What is steam?—The mechanical energy of steam—The boiler—The circulation of water in a boiler—The enclosed furnace—The multitubular boiler—Fire-tube boilers—Other types of boilers—Aids to combustion—Boiler fittings—The safety-valve—The water-gauge—The steam-gauge—The water supply to a boiler.

WHAT IS STEAM?

If ice be heated above 32° Fahrenheit, its molecules lose their cohesion, and move freely round one another—the ice is turned into water. Heat water above 212° Fahrenheit, and the molecules exhibit a violent mutual repulsion, and, like dormant bees revived by spring sunshine, separate and dart to and fro. If confined in an air-tight vessel, the molecules have their flights curtailed, and beat more and more violently against their prison walls, so that every square inch of the vessel is subjected to a rising pressure. We may compare the action of the steam molecules to that of bullets fired from a machine-gun at a plate mounted on a spring. The faster the bullets came, the greater would be the continuous compression of the spring.
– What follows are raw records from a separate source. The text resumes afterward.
-- ==== Sys2Proof/Syntax.lean ====
section
/-! DEFINITION. The commands of the JL420: one constructor per row of spec/opcode_table.json. A request carries its `Header`;
an operand that the manual lets a message carry outside its named values is an `Option`, `none` standing for such a value. -/

namespace Sys2Proof

inductive Instr where
  /-- R208, R37. `stage`: where a store write in flight stood when power was lost (R36); of no account without one. -/
  | powerOnReset (stage : WriteStage)
  /-- R209: a break of 2 ms on LL_RXD. -/
  | linkReset
  /-- R199, R200. -/
  | badFrame (cause : FrameFault)
  /-- R200: a good frame with an unknown code on channel 0, 1, 2, 3 or 5, or with a channel above 5. -/
  | unknownCodeRequest (channel tag code : Byte)
  /-- R204: the transmitter is free. -/
  | upstreamFrameBuild
  /-- R207. -/
  | identify (h : Header)
  /-- R207. -/
  | linkStatus (h : Header)
  /-- R206. `none`: an operand that names no block. -/
  | readConditions (h : Header) (block : Option Block)
  /-- R207. -/
  | setParameter (h : Header) (name : ParamName) (value : Int)
  /-- R207. -/
  | getParameter (h : Header) (name : ParamName)
  /-- R63. `none`: an unknown mode. -/
  | stageBegin (h : Header) (mode : Option StageMode)
  /-- R64. -/
  | stageEntries (h : Header) (entries : List ItemEntry)
  /-- R65. -/
  | stageDelete (h : Header) (codes : List Nat)
  /-- R66. -/
  | stageSeal (h : Header) (count : Nat) (crc : BitVec 32)
  /-- R67. -/
  | stageCommit (h : Header)
  /-- R70. -/
  | stageAbandon (h : Header)
  /-- R72, R73. -/
  | tableQuery (h : Header) (code : Nat)
  /-- R33. `none`: a channel other than P or B. -/
  | calZero (h : Header) (channel : Option Chan)
  /-- R34. -/
  | calSpan (h : Header) (channel : Option Chan) (weight : Int)
  /-- R36: the store write ends; `readBack` is what reading both areas back gives. -/
  | storeWriteComplete (readBack : NvAreas)
  /-- R210. -/
  | laneReset (h : Header)
  /-- R121. -/
  | laneMode (h : Header) (mode : Option LaneMode)
  /-- R193: LINES_CONFIG DIRECTIONS; bit i is 1 for line Li OUT. -/
  | linesConfigDirections (h : Header) (directions : BitVec 8)
  /-- R196: LINES_CONFIG CONDITION; bit i of `mask` and `pattern` belongs to line Li. -/
  | linesConfigCondition (h : Header) (condition : Option (Fin 4)) (mask pattern : BitVec 8) (sense : Option Sense)
  /-- R194: bit i of `mode` and `data` belongs to line Li. -/
  | linesWrite (h : Header) (mode data : BitVec 8)
  /-- R198. -/
  | linesRead (h : Header)
  /-- R12. -/
  | zero (h : Header) (channel : Option Chan)
  /-- R14. -/
  | tare (h : Header) (channel : Option Chan)
  /-- R15. -/
  | tarePreset (h : Header) (channel : Option Chan) (value : Int)
  /-- R15. -/
  | tareClear (h : Header) (channel : Option Chan)
  /-- R40. -/
  | weighItem (h : Header) (code : Nat)
  /-- R41. -/
  | weighItemInline (h : Header) (price : Int) (basis : Option Basis) (description : Text)
  /-- R42. -/
  | weighCancel (h : Header)
  /-- R43. -/
  | lock (h : Header)
  /-- R53. -/
  | ticketVoid (h : Header) (number : Nat)
  /-- R58. -/
  | ticketQuery (h : Header) (number : Nat)
  /-- R22. `none`: an unknown mode. -/
  | reportMode (h : Header) (channel : Option Chan) (mode : Option ReportMode)
  /-- R2: a signed 24-bit converter count. -/
  | sampleArrival (channel : Chan) (count : Int)
  /-- R4. -/
  | silenceExpiry (channel : Chan)
  /-- R24. -/
  | periodicReport (channel : Chan)
  /-- R29: a debounced level of SEAL_IN, high (open) or low; the first one is the first settling. -/
  | sealSwitchChange (high : Bool)
  /-- R52. -/
  | ticketExpired (number : Nat)
  /-- R81: an item code, or an inline weight with an optional tolerance. -/
  | expect (h : Header) (item : Option Nat) (weight tolerance : Option Int)
  /-- R82. -/
  | expectNone (h : Header) (code : Nat)
  /-- R84. -/
  | expectCancel (h : Header) (id : Nat)
  /-- R92. -/
  | override (h : Header)
  /-- R93. -/
  | bagStatus (h : Header)
  /-- R83. -/
  | placeTimeout (id : Nat)
  /-- R95. -/
  | lightPhaseToggle
  /-- R104. -/
  | cardArm (h : Header)
  /-- R109. -/
  | cardDisarm (h : Header)
  /-- R116. -/
  | slipDiscard (h : Header) (id : Nat)
  /-- R102: a 02h arrives in HUNT. -/
  | recordStart
  /-- R106: the check byte that completes a well-framed SWIPE record. -/
  | swipe
  /-- R106: the check byte that completes a well-framed CHIP record. -/
  | chip
  /-- R110: the check byte that completes a well-framed REMOVED record. -/
  | removed
  /-- R110: the check byte that completes a well-framed FAULT record. -/
  | fault
  /-- R102. -/
  | framingError (cause : RecordFault)
  /-- R102. -/
  | recordTimeout
  /-- R105. -/
  | armTimeout
  /-- R108. -/
  | cardForwarding
  /-- R117. -/
  | slipExpired (id : Nat)
  /-- R124. -/
  | openReceipt (h : Header) (number : Nat)
  /-- R125. `none` for the kind: none of CASH, CARD, VOUCHER. -/
  | tender (h : Header) (kind : Option TenderKind) (amount : Int) (slip : Option Nat)
  /-- R128. `none` for the cut: neither FULL nor PARTIAL. -/
  | closeReceipt (h : Header) (subtotal : Int) (cut : Option CutKind)
  /-- R130. -/
  | abandonReceipt (h : Header)
  /-- R164. -/
  | printResume (h : Header)
  /-- R168. -/
  | printStatus (h : Header)
  /-- R136, R137. `otherBits`: an attribute other than DOUBLE_HEIGHT and CENTERED is carried. -/
  | textLine (text : Text) (doubleHeight centered otherBits : Bool)
  /-- R139. `none`: no ticket number is carried. -/
  | weighedLine (ticket : Option Nat)
  /-- R139. -/
  | voidLine (ticket : Option Nat)
  /-- R139. `none`: no slip id is carried. -/
  | cardLine (slip : Option Nat)
  /-- R136, R137. -/
  | feed (rows : Nat)
  /-- R136, R137. `none`: neither FULL nor PARTIAL. -/
  | cut (kind : Option CutKind)
  /-- R142. -/
  | composeItem
  /-- R174. -/
  | claimGrant
  /-- R178. -/
  | pulseBegin (gen : Gen)
  /-- R178. -/
  | pulseEnd (gen : Gen)
  /-- R157. -/
  | paperStep
  /-- R153. -/
  | releaseMeasureExpiry
  /-- R158: whole degrees Celsius. -/
  | headTemperatureSample (celsius : Int)
  /-- R161: the debounced state of PS_OUT; the first one is the first settling (R169). -/
  | paperOutSensor (active : Bool)
  /-- R161: the debounced state of PS_COVER. -/
  | coverOpenSensor (active : Bool)
  /-- R162: the debounced state of PS_NEAR. -/
  | nearEndSensor (active : Bool)
  /-- R163: the debounced state of CT_HOME; from away to home it is the blade's home arrival. -/
  | cutterHome (home : Bool)
  /-- R163. -/
  | cutterJam
  /-- R172: tenths of a volt. -/
  | railVoltageSample (tenths : Nat)
  /-- R185. -/
  | drawerRelease (h : Header)
  /-- R191. -/
  | drawerStatus (h : Header)
  /-- R184: a debounced level of DR_SENSE; the first one is the first settling. -/
  | drawerSensorChange (high : Bool)
  /-- R187. -/
  | confirmTimeout
  /-- R189. -/
  | openTooLong
  /-- R193: a debounced level of line pin LNi. -/
  | lineInputChange (line : Fin 8) (level : Bool)
  /-- R199: a character on LL_RXD, with its stop bit high or low. -/
  | downstreamByte (value : Byte) (stopHigh : Bool)
  /-- R102: a character on CR_RXD. -/
  | readerCharacter (value : Byte)
  /-- R103: the check byte that completes a well-framed record of another kind. -/
  | unknownKindRecord
  /-- R200, R136: a good frame on channel 4 with a code that is no listed request and no print record kind. -/
  | unknownPrintCode (code : Byte)
  deriving DecidableEq, Repr

end Sys2Proof
end

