-- ==== Sys2Proof/Machine/Lines.lean ====
section
/-! DEFINITION. The lane lines, the line conditions and the attendant condition (chapter 11, R193 to R198). -/

namespace Sys2Proof.Machine

/-! ### Line conditions (R196) -/

/-- The tested lines of a condition: in its mask, IN, and with a debounced input (R196). -/
def testedLines (l : Lines) (c : LineCondition) : List (Fin 8) :=
  (List.finRange 8).filter fun i =>
    c.mask.getLsbD i && !l.directions.getLsbD i && (l.inputs.get i).isSome

/-- A tested line matches when its input equals its pattern value (R196). -/
def lineMatches (l : Lines) (c : LineCondition) (i : Fin 8) : Bool :=
  l.inputs.get i == some (c.pattern.getLsbD i)

/-- The four flags; with no tested line all are false (R196). -/
def lineFlags (l : Lines) (c : LineCondition) : LineFlags where
  allMatch := !(testedLines l c).isEmpty && (testedLines l c).all (lineMatches l c)
  noneMatch := !(testedLines l c).isEmpty && (testedLines l c).all fun i => !lineMatches l c i
  anyMatch := (testedLines l c).any (lineMatches l c)
  anyMismatch := (testedLines l c).any fun i => !lineMatches l c i

/-- The flag the sense selects (R196). -/
def conditionValue (l : Lines) (c : LineCondition) : Bool :=
  match c.sense with
  | .allMatch => (lineFlags l c).allMatch
  | .noneMatch => (lineFlags l c).noneMatch
  | .anyMatch => (lineFlags l c).anyMatch
  | .anyMismatch => (lineFlags l c).anyMismatch

/-- The attendant condition: the value of the condition ATTENDANT_CONDITION names, false with NONE (R197). -/
def State.attendant (s : State) : Bool :=
  match s.params.attendantCondition with
  | none => false
  | some i => conditionValue s.lines (s.lines.conditions.get i)

/-- Emits ATTENDANT_ON or ATTENDANT_OFF when the attendant condition has changed from `before` (R197). The event names the condition
ATTENDANT_CONDITION names after its cause, NONE when it was just set so (DESIGN CHOICE, log entry 47). -/
def noteAttendant (before : Bool) (s : State) : State :=
  if before == s.attendant then s
  else if s.attendant then emit (.lane (.attendantOn s.params.attendantCondition)) s
  else emit (.lane (.attendantOff s.params.attendantCondition)) s

/-! ### Roles and pins (R193, R195) -/

/-- The printer light (R167). -/
def State.printerLight (s : State) : Bool := s.mech.state == .stopped || s.mech.nearEnd

/-- The lines that hold a role, as a set (R195). -/
def roleLines (p : Params) : BitVec 8 :=
  (match p.holdLightLine with | none => 0#8 | some i => 1#8 <<< i.val) |||
  (match p.printerLightLine with | none => 0#8 | some i => 1#8 <<< i.val)

/-- The level on a line's pin: its role or its latch when OUT, the lane's own level when IN (R193, R195, R198). -/
def State.pinLevel (s : State) (i : Fin 8) : Bool :=
  if s.lines.directions.getLsbD i then
    if s.params.holdLightLine == some i then s.bag.lightOn
    else if s.params.printerLightLine == some i then s.printerLight
    else s.lines.latches.getLsbD i
  else Config.pinLevel s.clock i

/-! ### Requests and input changes -/

/-- A line whose direction changes has no debounced input until its level has been held as an input (R193). -/
def redirect (l : Lines) (directions : BitVec 8) : Lines :=
  { l with
    directions := directions
    inputs := Vector.ofFn fun i =>
      if l.directions.getLsbD i == directions.getLsbD i then l.inputs.get i else none }

/-- LINES_CONFIG DIRECTIONS (R193). -/
def linesConfigDirections (directions : BitVec 8) (s : State) : Answer :=
  .reply .ok (.lineDirections directions s.lines.latches)
    (noteAttendant s.attendant (s.setLines (redirect s.lines directions)))

/-- LINES_CONFIG CONDITION (R196). An unknown condition or sense is BAD_REQUEST (R201: unknown name or operand). -/
def linesConfigCondition (condition : Option (Fin 4)) (mask pattern : BitVec 8) (sense : Option Sense) (s : State) :
    Answer :=
  match condition, sense with
  | some i, some sense =>
    let definition : LineCondition := ⟨mask, pattern, sense⟩
    .reply .ok (.lineCondition (lineFlags s.lines definition) (conditionValue s.lines definition))
      (noteAttendant s.attendant
        (s.setLines { s.lines with conditions := s.lines.conditions.set i definition i.isLt }))
  | _, _ => refuse .badRequest s

/-- The latches after a LINES_WRITE: mode 0 takes the data, mode 1 inverts on data 1, a role line keeps its latch (R194). -/
def writtenLatches (latches mode data roles : BitVec 8) : BitVec 8 :=
  (roles &&& latches) ||| (~~~roles &&& ((mode &&& (latches ^^^ data)) ||| (~~~mode &&& data)))

/-- LINES_WRITE (R194). -/
def linesWrite (mode data : BitVec 8) (s : State) : Answer :=
  let latches := writtenLatches s.lines.latches mode data (roleLines s.params)
  .reply .ok (.lineLatches latches (roleLines s.params)) (s.setLines { s.lines with latches := latches })

/-- What LINES_READ says of one line (R198). -/
def lineReport (s : State) (i : Fin 8) : LineReport where
  isOut := s.lines.directions.getLsbD i
  latch := s.lines.latches.getLsbD i
  input := s.lines.inputs.get i
  level := s.pinLevel i

/-- What LINES_READ says of one condition (R198). -/
def conditionReport (s : State) (i : Fin 4) : ConditionReport where
  definition := s.lines.conditions.get i
  flags := lineFlags s.lines (s.lines.conditions.get i)
  value := conditionValue s.lines (s.lines.conditions.get i)

/-- The LINES_READ reply (R198). -/
def linesReport (s : State) : ReplyBody :=
  .lines ((List.finRange 8).map (lineReport s)) ((List.finRange 4).map (conditionReport s))
    s.params.holdLightLine s.params.printerLightLine s.params.attendantCondition s.attendant

/-- A debounced input of an IN line is taken, and the conditions are evaluated again in its event (R193, R196). -/
def lineInputChange (i : Fin 8) (level : Bool) (s : State) : State :=
  if s.lines.directions.getLsbD i then s
  else noteAttendant s.attendant
    (s.setLines { s.lines with inputs := s.lines.inputs.set i (some level) i.isLt })

/-! ### The commands -/

def execLinesConfigDirections (h : Header) (directions : BitVec 8) (s : State) : Result :=
  .next (request h 0x11 (formed h (linesConfigDirections directions)) s)

def execLinesConfigCondition (h : Header) (condition : Option (Fin 4)) (mask pattern : BitVec 8) (sense : Option Sense)
    (s : State) : Result :=
  .next (request h 0x11 (formed h (linesConfigCondition condition mask pattern sense)) s)

def execLinesWrite (h : Header) (mode data : BitVec 8) (s : State) : Result :=
  .next (request h 0x12 (formed h (linesWrite mode data)) s)

/-- LINES_READ is taken in every state and changes nothing (R198). -/
def execLinesRead (h : Header) (s : State) : Result :=
  .next (request h 0x13 (formed h fun s => .reply .ok (linesReport s) s) s)

def execLineInputChange (line : Fin 8) (level : Bool) (s : State) : Result :=
  .next (lineInputChange line level s)

end Sys2Proof.Machine
end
THE MECHANICAL ENERGY OF STEAM.

If steam is let into one end of a cylinder behind an air-tight but freely-moving piston, it will bombard the walls of the cylinder and the piston; and if the united push of the molecules on the one side of the latter is greater than the resistance on the other side opposing its motion, the piston must move. Having thus partly got their liberty, the molecules become less active, and do not rush about so vigorously. The pressure on the piston decreases as it moves. But if the piston were driven back to its original position against the force of the steam, the molecular activity—that is, pressure—would be restored. We are here assuming that no heat has passed through the cylinder or piston and been radiated into the air; for any loss of heat means loss of energy, since heat is energy.